ASSIGNED TASK:
Which lines of the entries contain the string "toNat"? Copy each of them.

DATA FOR PROCESSING:
-- ==== Sys2Proof/Machine/Bits.lean ====
section
/-! DEFINITION. Bytes and numbers: little-endian byte order (R3), slices (R3), sign extension, and the counting and
reversing of bits that R186 uses. -/
namespace Sys2Proof

/-- The number that bytes hold, the lowest-addressed byte least significant (R3). -/
def natOfBytes : List Byte → Nat
  | [] => 0
  | b :: bs => b.toNat + 256 * natOfBytes bs

/-- The `n` lowest bytes of a number, least significant first (R3). -/
def bytesOfNat : Nat → Nat → List Byte
  | 0, _ => []
  | n + 1, v => BitVec.ofNat 8 v :: bytesOfNat n (v / 256)

/-- Bits x[p+n-1:p] of a number (R3). -/
def slice (x p n : Nat) : Nat := x / 2 ^ p % 2 ^ n

/-- The signed value of the low `n` bits of `x`, two's complement (R57). -/
def toSigned (n x : Nat) : Int :=
  let y := x % 2 ^ n
  if n = 0 then 0 else if y < 2 ^ (n - 1) then (y : Int) else (y : Int) - (2 ^ n : Nat)

/-- The low `n` bits of an integer, two's complement (R57). -/
def ofSigned (n : Nat) (x : Int) : Nat := (x % ((2 ^ n : Nat) : Int)).toNat

/-- The number of 1 bits among the low `n` bits. -/
def popCount : Nat → Nat → Nat
  | 0, _ => 0
  | n + 1, x => x % 2 + popCount n (x / 2)

/-- The number of 0 bits above the highest 1 bit of the low `n` bits; `n` when they are 0 (R186 CLZ). -/
def leadingZeros (n x : Nat) : Nat := if x % 2 ^ n = 0 then n else n - 1 - Nat.log2 (x % 2 ^ n)

/-- The number of 0 bits below the lowest 1 bit of the low `n` bits; `n` when they are 0 (R186 CTZ). -/
def trailingZeros : Nat → Nat → Nat
  | 0, _ => 0
  | n + 1, x => if x % 2 = 1 then 0 else 1 + trailingZeros n (x / 2)

/-- The low `n` bits in reverse order (R186 BREV). -/
def reverseBits : Nat → Nat → Nat
  | 0, _ => 0
  | n + 1, x => (x % 2) * 2 ^ n + reverseBits n (x / 2)

/-- The positions of the 1 bits of a mask among 0 to n-1, ascending. -/
def onesOf (n : Nat) (m : Nat) : List Nat := (List.range n).filter fun i => m.testBit i

/-- The mask with 1 at the given positions. -/
def maskOf (l : List Nat) : Nat := l.foldl (fun m i => m ||| 2 ^ i) 0

end Sys2Proof
end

RESPONSE TO THIS TASK:
  | b :: bs => b.toNat + 256 * natOfBytes bs
def ofSigned (n : Nat) (x : Int) : Nat := (x % ((2 ^ n : Nat) : Int)).toNat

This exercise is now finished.